* **Task item**:
I need all of the entries printed exactly.

Dataset entries
/-! ## setPacker -/

@[simp] theorem State.setPacker_memSize (a : Byte) (n : BitVec 4) :
    (s.setPacker a n).memSize = s.memSize := rfl
@[simp] theorem State.setPacker_buf (a : Byte) (n : BitVec 4) : (s.setPacker a n).buf = s.buf := rfl
@[simp] theorem State.setPacker_ie (a : Byte) (n : BitVec 4) : (s.setPacker a n).ie = s.ie := rfl
@[simp] theorem State.setPacker_status (a : Byte) (n : BitVec 4) : (s.setPacker a n).status = s.status := rfl
@[simp] theorem State.setPacker_cmd (a : Byte) (n : BitVec 4) : (s.setPacker a n).cmd = s.cmd := rfl
@[simp] theorem State.setPacker_arg (a : Byte) (n : BitVec 4) : (s.setPacker a n).arg = s.arg := rfl
@[simp] theorem State.setPacker_errCode (a : Byte) (n : BitVec 4) :
    (s.setPacker a n).errCode = s.errCode := rfl
@[simp] theorem State.setPacker_errPos (a : Byte) (n : BitVec 4) : (s.setPacker a n).errPos = s.errPos := rfl
@[simp] theorem State.setPacker_inBase (a : Byte) (n : BitVec 4) : (s.setPacker a n).inBase = s.inBase := rfl
@[simp] theorem State.setPacker_inLen (a : Byte) (n : BitVec 4) : (s.setPacker a n).inLen = s.inLen := rfl
@[simp] theorem State.setPacker_outBase (a : Byte) (n : BitVec 4) :
    (s.setPacker a n).outBase = s.outBase := rfl
@[simp] theorem State.setPacker_outCap (a : Byte) (n : BitVec 4) : (s.setPacker a n).outCap = s.outCap := rfl
@[simp] theorem State.setPacker_outLen (a : Byte) (n : BitVec 4) : (s.setPacker a n).outLen = s.outLen := rfl
@[simp] theorem State.setPacker_ft (a : Byte) (n : BitVec 4) : (s.setPacker a n).ft = s.ft := rfl
@[simp] theorem State.setPacker_bodyOff (a : Byte) (n : BitVec 4) :
    (s.setPacker a n).bodyOff = s.bodyOff := rfl
@[simp] theorem State.setPacker_arena (a : Byte) (n : BitVec 4) : (s.setPacker a n).arena = s.arena := rfl
@[simp] theorem State.setPacker_cb (a : Byte) (n : BitVec 4) : (s.setPacker a n).cb = s.cb := rfl
@[simp] theorem State.setPacker_tblSel (a : Byte) (n : BitVec 4) : (s.setPacker a n).tblSel = s.tblSel := rfl
@[simp] theorem State.setPacker_nodeSel (a : Byte) (n : BitVec 4) :
    (s.setPacker a n).nodeSel = s.nodeSel := rfl
@[simp] theorem State.setPacker_work (a : Byte) (n : BitVec 4) :
    (s.setPacker a n).work = { s.work with acc := a, na := n } := rfl
@[simp] theorem State.setPacker_host (a : Byte) (n : BitVec 4) : (s.setPacker a n).host = s.host := rfl
@[simp] theorem State.setPacker_turns (a : Byte) (n : BitVec 4) : (s.setPacker a n).turns = s.turns := rfl
@[simp] theorem State.setPacker_hostData (a : Byte) (n : BitVec 4) :
    (s.setPacker a n).hostData = s.hostData := rfl
@[simp] theorem State.setPacker_draws (a : Byte) (n : BitVec 4) : (s.setPacker a n).draws = s.draws := rfl
@[simp] theorem State.setPacker_bufEpoch (a : Byte) (n : BitVec 4) :
    (s.setPacker a n).bufEpoch = s.bufEpoch := rfl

* **Solution to this exercise**:
/-! ## setPacker -/

@[simp] theorem State.setPacker_memSize (a : Byte) (n : BitVec 4) :
    (s.setPacker a n).memSize = s.memSize := rfl
@[simp] theorem State.setPacker_buf (a : Byte) (n : BitVec 4) : (s.setPacker a n).buf = s.buf := rfl
@[simp] theorem State.setPacker_ie (a : Byte) (n : BitVec 4) : (s.setPacker a n).ie = s.ie := rfl
@[simp] theorem State.setPacker_status (a : Byte) (n : BitVec 4) : (s.setPacker a n).status = s.status := rfl
@[simp] theorem State.setPacker_cmd (a : Byte) (n : BitVec 4) : (s.setPacker a n).cmd = s.cmd := rfl
@[simp] theorem State.setPacker_arg (a : Byte) (n : BitVec 4) : (s.setPacker a n).arg = s.arg := rfl
@[simp] theorem State.setPacker_errCode (a : Byte) (n : BitVec 4) :
    (s.setPacker a n).errCode = s.errCode := rfl
@[simp] theorem State.setPacker_errPos (a : Byte) (n : BitVec 4) : (s.setPacker a n).errPos = s.errPos := rfl
@[simp] theorem State.setPacker_inBase (a : Byte) (n : BitVec 4) : (s.setPacker a n).inBase = s.inBase := rfl
@[simp] theorem State.setPacker_inLen (a : Byte) (n : BitVec 4) : (s.setPacker a n).inLen = s.inLen := rfl
@[simp] theorem State.setPacker_outBase (a : Byte) (n : BitVec 4) :
    (s.setPacker a n).outBase = s.outBase := rfl
@[simp] theorem State.setPacker_outCap (a : Byte) (n : BitVec 4) : (s.setPacker a n).outCap = s.outCap := rfl
@[simp] theorem State.setPacker_outLen (a : Byte) (n : BitVec 4) : (s.setPacker a n).outLen = s.outLen := rfl
@[simp] theorem State.setPacker_ft (a : Byte) (n : BitVec 4) : (s.setPacker a n).ft = s.ft := rfl
@[simp] theorem State.setPacker_bodyOff (a : Byte) (n : BitVec 4) :
    (s.setPacker a n).bodyOff = s.bodyOff := rfl
@[simp] theorem State.setPacker_arena (a : Byte) (n : BitVec 4) : (s.setPacker a n).arena = s.arena := rfl
@[simp] theorem State.setPacker_cb (a : Byte) (n : BitVec 4) : (s.setPacker a n).cb = s.cb := rfl
@[simp] theorem State.setPacker_tblSel (a : Byte) (n : BitVec 4) : (s.setPacker a n).tblSel = s.tblSel := rfl
@[simp] theorem State.setPacker_nodeSel (a : Byte) (n : BitVec 4) :
    (s.setPacker a n).nodeSel = s.nodeSel := rfl
@[simp] theorem State.setPacker_work (a : Byte) (n : BitVec 4) :
    (s.setPacker a n).work = { s.work with acc := a, na := n } := rfl
@[simp] theorem State.setPacker_host (a : Byte) (n : BitVec 4) : (s.setPacker a n).host = s.host := rfl
@[simp] theorem State.setPacker_turns (a : Byte) (n : BitVec 4) : (s.setPacker a n).turns = s.turns := rfl
@[simp] theorem State.setPacker_hostData (a : Byte) (n : BitVec 4) :
    (s.setPacker a n).hostData = s.hostData := rfl
@[simp] theorem State.setPacker_draws (a : Byte) (n : BitVec 4) : (s.setPacker a n).draws = s.draws := rfl
@[simp] theorem State.setPacker_bufEpoch (a : Byte) (n : BitVec 4) :
    (s.setPacker a n).bufEpoch = s.bufEpoch := rfl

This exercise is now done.